Alleged gunman Nikolas Cruz will plead guilty to the first-degree murder of 17 people at Parkland, Florida’s Marjory Stoneman Douglas High School.

Lawyers for the 23-year-old suspect said Friday that their client would take responsibility for the February 2018 massacre and move on to the penalty phase of his legal battle. A jury, which will begin its selection process in November, will decide whether Cruz receives a life sentence without parole or the death penalty. That hearing is likely to begin in early 2022.

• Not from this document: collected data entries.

/-- R83 and R84: DEMAND in its two forms outside FAULTED, the checks in their order. The replace form ends every held
demand with DONE (REPLACED) in queue order. What the head change does is stated in
`HeadChangeFitsHoldingsToTheHead`. -/
def Obligations.DemandIsPlacedOrRefusedInOrder : Prop :=
  ∀ (code tag k m pr pl s1 s0 : Byte) (pad : List Byte) (f : HostFrame) (s : State),
    s.Ready → s.member.station ≠ .faulted → (∀ x ∈ pad, x = 0) → f.bits.length % 8 = 0 →
    f.bytes = [code, tag, k, m, pr, pl, s1, s0] ++ pad →
    let fair : Prop := 1 ≤ tag.toNat ∧ (1 ≤ k.toNat ∧ k.toNat ≤ 64) ∧ (1 ≤ m.toNat ∧ m.toNat ≤ k.toNat) ∧
      pr.toNat ≤ 3 ∧ pl.toNat ≤ 1
    let span := s1.toNat * 256 + s0.toNat
    let d : Demand := ⟨tag, k.toNat, m.toNat, Fin.ofNat 4 pr.toNat, if pl = 0 then .pack else .spread, span,
      span, false⟩
    let replaced := s.notes.after (s.demands.map fun x => ⟨s.timer.cycle, .done x.tag x.remaining .replaced⟩)
    (code = 0x06 →
      (¬ fair → exec (.demandReplace f) s = .next (s.respond 0x06 .badParam [])) ∧
      (fair → exec (.demandReplace f) s = .next
        (((s.withNotes replaced).withDemands [d]).headChange.respond 0x06 .ok []))) ∧
    (code = 0x05 →
      (¬ fair → exec (.demandAppend f) s = .next (s.respond 0x05 .badParam [])) ∧
      (fair → (∃ x ∈ s.demands, x.tag = tag) →
        exec (.demandAppend f) s = .next (s.respond 0x05 .badParam [])) ∧
      (fair → (∀ x ∈ s.demands, x.tag ≠ tag) → 8 ≤ s.demands.length →
        exec (.demandAppend f) s = .next (s.respond 0x05 .full [])) ∧
      (fair → (∀ x ∈ s.demands, x.tag ≠ tag) → s.demands.length < 8 →
        exec (.demandAppend f) s = .next (
          if s.demands = [] then (s.withDemands [d]).headChange.respond 0x05 .ok []
          else (s.withDemands (s.demands ++ [d])).respond 0x05 .ok [])))

/-- R85: WITHDRAW in every state. A tag that no held demand carries is NOT_FOUND; otherwise the demand leaves its
place with DONE (WITHDRAWN), and the head change follows where it was the head. The tags held are distinct (R81). Of a
tag of 0, which no demand carries, R167 could be read to ask BAD_PARAM; NOT_FOUND by R85 is the model's reading
(assumption 24). -/
def Obligations.WithdrawEndsTheNamedDemand : Prop :=
  ∀ (f : HostFrame) (s : State), s.Ready → Fits f 0x07 1 → (s.demands.map Demand.tag).Nodup →
    ((∀ d ∈ s.demands, d.tag ≠ f.bytes.getD 1 0) →
      exec (.withdraw f) s = .next (s.respond 0x07 .notFound [])) ∧
    (∀ before d after, s.demands = before ++ d :: after → d.tag = f.bytes.getD 1 0 →
      let t := (s.withDemands (before ++ after)).note (.done d.tag d.remaining .withdrawn)
      exec (.withdraw f) s = .next ((if before = [] then t.headChange else t).respond 0x07 .ok []))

The announcement that Cruz would plead guilty to fatally shooting 14 students and three adults came as he was preparing to go to trial next week for attacking a Broward County corrections officer in November 2018.

Cruz’s team had previously said they would render a guilty plea in exchange for a life sentence, but prosecutors balked at that offer. The pandemic has slowed Cruz’s trial.

Former Florida prosecutor David Weinstein said Cruz’s guilty plea may be an attempt to show jurors that he is taking responsibility for his actions and is remorseful. It would also spare jurors from repeatedly viewing graphic security videos that could influence their thinking. Weinstein is not involved in Cruz’s case.


Mitch and Annika Dworet, who had one son killed and another injured in the shooting, were the only parents of victims to attend the hearing. Annika said “it’s time” for justice to be served.

“We would like to see him suffer,” she said.

Cruz had been a student at Marjory Stoneman Douglas before being expelled roughly a year before the attack for disciplinary reasons. His mother died four months before his alleged rampage, at which time Cruz began staying with friends. His baggage included 10 guns.

The FBI received a warning a month before the shooting from someone concerned Cruz was capable of killing people. That information was not forwarded to the agents in South Florida. Cruz made videos in 2018 stating he was going to become a school shooter. On Valentine’s Day of that year, at the age of 19, he made good on his warning.